[What this task involves]: Your answer should be only the lines below from the one with "decode 0x9D00#16 = .error" to the one with "encoder too. -/", repeated exactly, ends included.
Data shown: Begin
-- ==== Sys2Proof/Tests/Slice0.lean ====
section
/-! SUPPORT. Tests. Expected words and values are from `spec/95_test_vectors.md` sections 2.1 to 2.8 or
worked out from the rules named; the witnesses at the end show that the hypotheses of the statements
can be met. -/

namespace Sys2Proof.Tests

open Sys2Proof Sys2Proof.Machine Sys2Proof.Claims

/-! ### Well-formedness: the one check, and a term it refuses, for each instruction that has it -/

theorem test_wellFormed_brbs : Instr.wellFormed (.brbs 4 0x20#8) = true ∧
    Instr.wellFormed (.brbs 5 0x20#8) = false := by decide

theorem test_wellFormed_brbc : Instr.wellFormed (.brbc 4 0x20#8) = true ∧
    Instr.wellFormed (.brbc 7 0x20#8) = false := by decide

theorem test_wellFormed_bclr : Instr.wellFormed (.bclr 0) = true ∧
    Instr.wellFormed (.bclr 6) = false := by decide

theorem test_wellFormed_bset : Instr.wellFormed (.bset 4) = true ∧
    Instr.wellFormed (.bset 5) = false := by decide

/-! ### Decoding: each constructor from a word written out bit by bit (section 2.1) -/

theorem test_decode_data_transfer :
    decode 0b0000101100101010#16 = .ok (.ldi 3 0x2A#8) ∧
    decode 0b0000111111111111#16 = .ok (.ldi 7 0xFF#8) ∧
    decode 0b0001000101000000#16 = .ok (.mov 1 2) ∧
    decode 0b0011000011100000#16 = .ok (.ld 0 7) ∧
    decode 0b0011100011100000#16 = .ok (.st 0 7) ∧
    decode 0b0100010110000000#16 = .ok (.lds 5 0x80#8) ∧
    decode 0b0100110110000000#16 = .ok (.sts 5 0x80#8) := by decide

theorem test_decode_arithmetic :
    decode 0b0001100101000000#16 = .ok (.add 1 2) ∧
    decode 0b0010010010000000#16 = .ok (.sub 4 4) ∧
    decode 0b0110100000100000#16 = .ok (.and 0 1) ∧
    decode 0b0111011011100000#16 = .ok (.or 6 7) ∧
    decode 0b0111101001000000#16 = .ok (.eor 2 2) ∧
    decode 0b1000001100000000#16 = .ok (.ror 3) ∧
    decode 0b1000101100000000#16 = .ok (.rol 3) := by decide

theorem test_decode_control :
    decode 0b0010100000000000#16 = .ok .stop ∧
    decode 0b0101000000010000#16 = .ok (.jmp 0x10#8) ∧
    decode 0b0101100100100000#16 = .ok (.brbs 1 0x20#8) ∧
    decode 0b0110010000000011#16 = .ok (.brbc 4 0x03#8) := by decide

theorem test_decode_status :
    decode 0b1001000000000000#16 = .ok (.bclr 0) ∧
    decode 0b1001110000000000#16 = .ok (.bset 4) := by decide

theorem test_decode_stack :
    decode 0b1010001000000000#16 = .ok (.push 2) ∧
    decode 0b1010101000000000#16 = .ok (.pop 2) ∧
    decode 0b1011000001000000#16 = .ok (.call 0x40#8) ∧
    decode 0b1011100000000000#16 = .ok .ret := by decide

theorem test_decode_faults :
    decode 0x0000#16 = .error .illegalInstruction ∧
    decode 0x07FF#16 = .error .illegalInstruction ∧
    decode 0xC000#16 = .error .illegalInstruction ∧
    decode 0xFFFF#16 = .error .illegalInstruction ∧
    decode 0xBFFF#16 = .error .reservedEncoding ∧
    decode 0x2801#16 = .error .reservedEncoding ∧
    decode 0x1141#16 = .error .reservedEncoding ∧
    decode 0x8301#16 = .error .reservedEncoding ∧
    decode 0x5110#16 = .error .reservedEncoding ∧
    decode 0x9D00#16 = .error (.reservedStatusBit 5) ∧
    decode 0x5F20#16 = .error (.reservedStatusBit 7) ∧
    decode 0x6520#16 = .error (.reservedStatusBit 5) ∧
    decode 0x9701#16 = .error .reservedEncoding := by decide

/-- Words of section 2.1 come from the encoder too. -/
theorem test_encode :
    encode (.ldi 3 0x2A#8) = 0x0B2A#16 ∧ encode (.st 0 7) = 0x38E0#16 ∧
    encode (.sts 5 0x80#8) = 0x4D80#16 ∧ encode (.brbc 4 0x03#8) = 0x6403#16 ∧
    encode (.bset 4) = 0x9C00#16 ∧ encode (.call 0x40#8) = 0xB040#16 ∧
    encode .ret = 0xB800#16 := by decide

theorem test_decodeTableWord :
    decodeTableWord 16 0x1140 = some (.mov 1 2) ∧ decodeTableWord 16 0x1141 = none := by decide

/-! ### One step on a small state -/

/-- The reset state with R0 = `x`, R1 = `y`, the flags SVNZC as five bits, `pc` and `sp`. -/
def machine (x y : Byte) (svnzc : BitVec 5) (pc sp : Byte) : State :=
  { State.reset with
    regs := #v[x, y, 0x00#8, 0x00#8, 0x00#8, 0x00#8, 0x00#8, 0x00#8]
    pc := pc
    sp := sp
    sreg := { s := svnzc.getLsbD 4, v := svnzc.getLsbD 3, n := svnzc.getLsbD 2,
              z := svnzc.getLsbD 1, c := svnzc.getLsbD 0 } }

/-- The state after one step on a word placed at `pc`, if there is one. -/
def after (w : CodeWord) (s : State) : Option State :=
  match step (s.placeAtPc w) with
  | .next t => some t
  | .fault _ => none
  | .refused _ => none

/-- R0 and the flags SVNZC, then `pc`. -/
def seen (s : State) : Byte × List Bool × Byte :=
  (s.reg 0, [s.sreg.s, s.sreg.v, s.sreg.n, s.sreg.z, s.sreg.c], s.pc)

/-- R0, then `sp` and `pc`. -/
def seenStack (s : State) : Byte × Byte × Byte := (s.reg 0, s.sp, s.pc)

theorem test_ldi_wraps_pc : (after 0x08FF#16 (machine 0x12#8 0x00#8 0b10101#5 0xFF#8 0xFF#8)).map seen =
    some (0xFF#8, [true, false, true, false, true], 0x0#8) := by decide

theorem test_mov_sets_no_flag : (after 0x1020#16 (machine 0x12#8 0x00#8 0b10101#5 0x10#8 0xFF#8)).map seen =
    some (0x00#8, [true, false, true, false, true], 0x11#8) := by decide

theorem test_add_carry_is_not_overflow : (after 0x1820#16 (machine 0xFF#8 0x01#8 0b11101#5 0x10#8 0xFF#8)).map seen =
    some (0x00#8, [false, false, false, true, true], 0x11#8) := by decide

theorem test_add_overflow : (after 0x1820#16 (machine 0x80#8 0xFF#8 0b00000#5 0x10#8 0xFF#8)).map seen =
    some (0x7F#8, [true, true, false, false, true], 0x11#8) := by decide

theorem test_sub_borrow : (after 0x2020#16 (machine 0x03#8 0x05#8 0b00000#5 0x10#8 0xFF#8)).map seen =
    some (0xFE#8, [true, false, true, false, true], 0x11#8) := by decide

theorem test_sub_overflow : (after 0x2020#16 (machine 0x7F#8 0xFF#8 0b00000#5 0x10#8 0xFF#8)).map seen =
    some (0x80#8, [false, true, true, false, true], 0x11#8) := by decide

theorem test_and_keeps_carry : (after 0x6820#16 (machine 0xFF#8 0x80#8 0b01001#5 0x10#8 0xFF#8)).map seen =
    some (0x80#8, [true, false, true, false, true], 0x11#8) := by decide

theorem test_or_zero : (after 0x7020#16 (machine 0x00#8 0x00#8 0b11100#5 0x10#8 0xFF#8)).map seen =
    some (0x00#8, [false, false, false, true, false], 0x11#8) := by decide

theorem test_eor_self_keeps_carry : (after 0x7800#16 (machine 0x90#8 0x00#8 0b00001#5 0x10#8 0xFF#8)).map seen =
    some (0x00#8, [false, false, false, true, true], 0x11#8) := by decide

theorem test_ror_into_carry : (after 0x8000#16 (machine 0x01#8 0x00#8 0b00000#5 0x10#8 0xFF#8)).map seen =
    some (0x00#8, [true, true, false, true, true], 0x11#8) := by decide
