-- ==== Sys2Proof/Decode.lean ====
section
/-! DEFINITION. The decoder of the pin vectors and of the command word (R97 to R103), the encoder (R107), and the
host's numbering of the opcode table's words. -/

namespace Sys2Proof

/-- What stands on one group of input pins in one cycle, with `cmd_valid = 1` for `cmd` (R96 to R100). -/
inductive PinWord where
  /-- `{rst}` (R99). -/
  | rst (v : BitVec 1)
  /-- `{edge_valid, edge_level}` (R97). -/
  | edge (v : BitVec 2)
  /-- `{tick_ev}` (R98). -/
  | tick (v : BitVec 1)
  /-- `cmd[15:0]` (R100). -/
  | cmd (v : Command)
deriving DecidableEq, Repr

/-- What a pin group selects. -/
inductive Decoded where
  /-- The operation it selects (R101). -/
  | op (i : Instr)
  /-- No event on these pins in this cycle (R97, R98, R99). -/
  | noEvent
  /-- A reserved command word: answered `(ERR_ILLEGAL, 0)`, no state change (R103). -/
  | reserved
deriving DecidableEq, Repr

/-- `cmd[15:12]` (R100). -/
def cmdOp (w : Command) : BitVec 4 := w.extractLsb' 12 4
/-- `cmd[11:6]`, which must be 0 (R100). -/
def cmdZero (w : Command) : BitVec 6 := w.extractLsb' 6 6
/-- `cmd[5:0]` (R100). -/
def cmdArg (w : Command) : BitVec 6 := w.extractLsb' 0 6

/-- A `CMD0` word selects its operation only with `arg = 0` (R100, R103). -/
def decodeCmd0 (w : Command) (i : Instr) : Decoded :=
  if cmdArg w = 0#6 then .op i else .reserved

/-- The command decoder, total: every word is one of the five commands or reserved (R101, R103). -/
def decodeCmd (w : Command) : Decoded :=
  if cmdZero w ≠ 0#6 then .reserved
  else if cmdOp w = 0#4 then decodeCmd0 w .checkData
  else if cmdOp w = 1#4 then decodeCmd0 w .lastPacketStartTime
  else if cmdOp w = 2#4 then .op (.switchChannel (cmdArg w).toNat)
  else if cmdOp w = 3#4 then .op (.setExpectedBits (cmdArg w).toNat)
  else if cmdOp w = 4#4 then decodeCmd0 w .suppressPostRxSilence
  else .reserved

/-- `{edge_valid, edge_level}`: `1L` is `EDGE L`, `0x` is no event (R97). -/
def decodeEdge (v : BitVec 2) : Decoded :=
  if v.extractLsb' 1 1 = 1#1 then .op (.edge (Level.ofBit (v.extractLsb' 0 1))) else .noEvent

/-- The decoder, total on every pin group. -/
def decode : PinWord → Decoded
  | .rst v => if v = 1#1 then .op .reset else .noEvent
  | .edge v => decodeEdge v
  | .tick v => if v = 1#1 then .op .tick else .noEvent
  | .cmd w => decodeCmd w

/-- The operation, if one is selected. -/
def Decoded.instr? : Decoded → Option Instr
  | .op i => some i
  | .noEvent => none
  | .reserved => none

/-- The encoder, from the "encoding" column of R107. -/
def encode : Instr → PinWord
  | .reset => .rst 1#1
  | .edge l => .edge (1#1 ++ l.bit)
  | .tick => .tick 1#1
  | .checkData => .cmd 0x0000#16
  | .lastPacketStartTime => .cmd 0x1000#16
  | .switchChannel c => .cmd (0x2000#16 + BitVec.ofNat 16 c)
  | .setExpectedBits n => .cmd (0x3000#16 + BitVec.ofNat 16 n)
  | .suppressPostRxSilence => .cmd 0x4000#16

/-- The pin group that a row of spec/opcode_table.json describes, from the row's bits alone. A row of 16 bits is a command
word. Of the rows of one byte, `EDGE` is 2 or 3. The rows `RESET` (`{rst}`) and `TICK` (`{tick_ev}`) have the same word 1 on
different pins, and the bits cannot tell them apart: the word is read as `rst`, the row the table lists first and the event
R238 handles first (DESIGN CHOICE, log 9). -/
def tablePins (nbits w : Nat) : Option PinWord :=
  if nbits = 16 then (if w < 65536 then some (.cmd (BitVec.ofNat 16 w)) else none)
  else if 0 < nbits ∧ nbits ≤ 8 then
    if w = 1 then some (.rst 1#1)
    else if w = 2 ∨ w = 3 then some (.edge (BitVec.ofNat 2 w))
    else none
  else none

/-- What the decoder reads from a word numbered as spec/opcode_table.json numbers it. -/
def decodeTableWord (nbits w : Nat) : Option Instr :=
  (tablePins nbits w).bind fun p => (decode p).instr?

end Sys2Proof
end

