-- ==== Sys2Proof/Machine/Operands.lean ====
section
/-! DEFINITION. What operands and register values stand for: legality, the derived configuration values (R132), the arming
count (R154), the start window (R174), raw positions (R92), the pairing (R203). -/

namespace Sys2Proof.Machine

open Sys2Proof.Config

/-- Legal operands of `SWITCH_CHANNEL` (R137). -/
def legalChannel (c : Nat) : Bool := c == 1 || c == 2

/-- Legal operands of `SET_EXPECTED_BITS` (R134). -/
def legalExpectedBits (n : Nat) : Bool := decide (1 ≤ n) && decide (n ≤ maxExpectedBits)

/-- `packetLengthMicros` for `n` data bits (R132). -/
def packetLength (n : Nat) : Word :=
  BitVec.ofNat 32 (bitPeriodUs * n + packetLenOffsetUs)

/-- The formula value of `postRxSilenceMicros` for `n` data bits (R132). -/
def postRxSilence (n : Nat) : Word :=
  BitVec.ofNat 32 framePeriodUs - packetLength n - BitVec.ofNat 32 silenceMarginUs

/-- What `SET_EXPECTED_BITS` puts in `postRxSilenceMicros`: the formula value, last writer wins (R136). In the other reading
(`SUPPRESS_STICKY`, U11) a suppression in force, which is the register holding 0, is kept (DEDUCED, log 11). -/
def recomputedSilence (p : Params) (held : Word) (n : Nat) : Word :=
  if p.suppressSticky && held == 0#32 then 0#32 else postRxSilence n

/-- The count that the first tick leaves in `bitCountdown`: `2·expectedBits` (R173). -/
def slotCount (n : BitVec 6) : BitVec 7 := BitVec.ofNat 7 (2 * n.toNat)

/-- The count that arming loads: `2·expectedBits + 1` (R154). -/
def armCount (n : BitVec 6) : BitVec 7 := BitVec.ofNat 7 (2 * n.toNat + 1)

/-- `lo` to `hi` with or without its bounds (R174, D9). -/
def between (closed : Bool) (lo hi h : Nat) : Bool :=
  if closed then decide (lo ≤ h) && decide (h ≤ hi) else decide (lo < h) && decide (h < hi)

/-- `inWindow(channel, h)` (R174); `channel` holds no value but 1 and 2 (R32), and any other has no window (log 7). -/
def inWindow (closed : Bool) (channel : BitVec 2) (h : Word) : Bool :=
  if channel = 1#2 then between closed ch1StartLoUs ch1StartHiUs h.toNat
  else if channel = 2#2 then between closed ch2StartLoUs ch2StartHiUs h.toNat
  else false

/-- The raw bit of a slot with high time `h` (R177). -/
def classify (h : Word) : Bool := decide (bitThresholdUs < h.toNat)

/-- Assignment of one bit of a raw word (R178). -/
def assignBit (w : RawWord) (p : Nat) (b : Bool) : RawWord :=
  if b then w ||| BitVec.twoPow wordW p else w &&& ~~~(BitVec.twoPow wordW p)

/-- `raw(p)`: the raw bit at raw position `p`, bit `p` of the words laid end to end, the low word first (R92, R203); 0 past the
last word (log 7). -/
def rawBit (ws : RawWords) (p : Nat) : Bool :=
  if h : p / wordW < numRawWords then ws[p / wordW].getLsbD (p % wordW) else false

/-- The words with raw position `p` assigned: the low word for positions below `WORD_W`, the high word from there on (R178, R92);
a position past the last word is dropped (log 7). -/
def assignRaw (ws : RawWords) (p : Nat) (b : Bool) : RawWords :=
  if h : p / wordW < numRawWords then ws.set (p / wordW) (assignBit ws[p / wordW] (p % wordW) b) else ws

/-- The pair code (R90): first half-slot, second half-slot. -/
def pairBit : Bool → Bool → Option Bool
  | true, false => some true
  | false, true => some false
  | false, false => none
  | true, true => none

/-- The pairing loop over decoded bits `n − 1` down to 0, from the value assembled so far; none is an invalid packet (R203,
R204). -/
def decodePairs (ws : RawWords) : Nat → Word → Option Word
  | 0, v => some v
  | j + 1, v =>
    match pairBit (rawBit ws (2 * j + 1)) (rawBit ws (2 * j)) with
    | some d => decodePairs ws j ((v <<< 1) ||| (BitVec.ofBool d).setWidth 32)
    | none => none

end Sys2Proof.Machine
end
Data shown: End
[Answer space]:
    decode 0x9D00#16 = .error (.reservedStatusBit 5) ∧
    decode 0x5F20#16 = .error (.reservedStatusBit 7) ∧
    decode 0x6520#16 = .error (.reservedStatusBit 5) ∧
    decode 0x9701#16 = .error .reservedEncoding := by decide

/-- Words of section 2.1 come from the encoder too. -/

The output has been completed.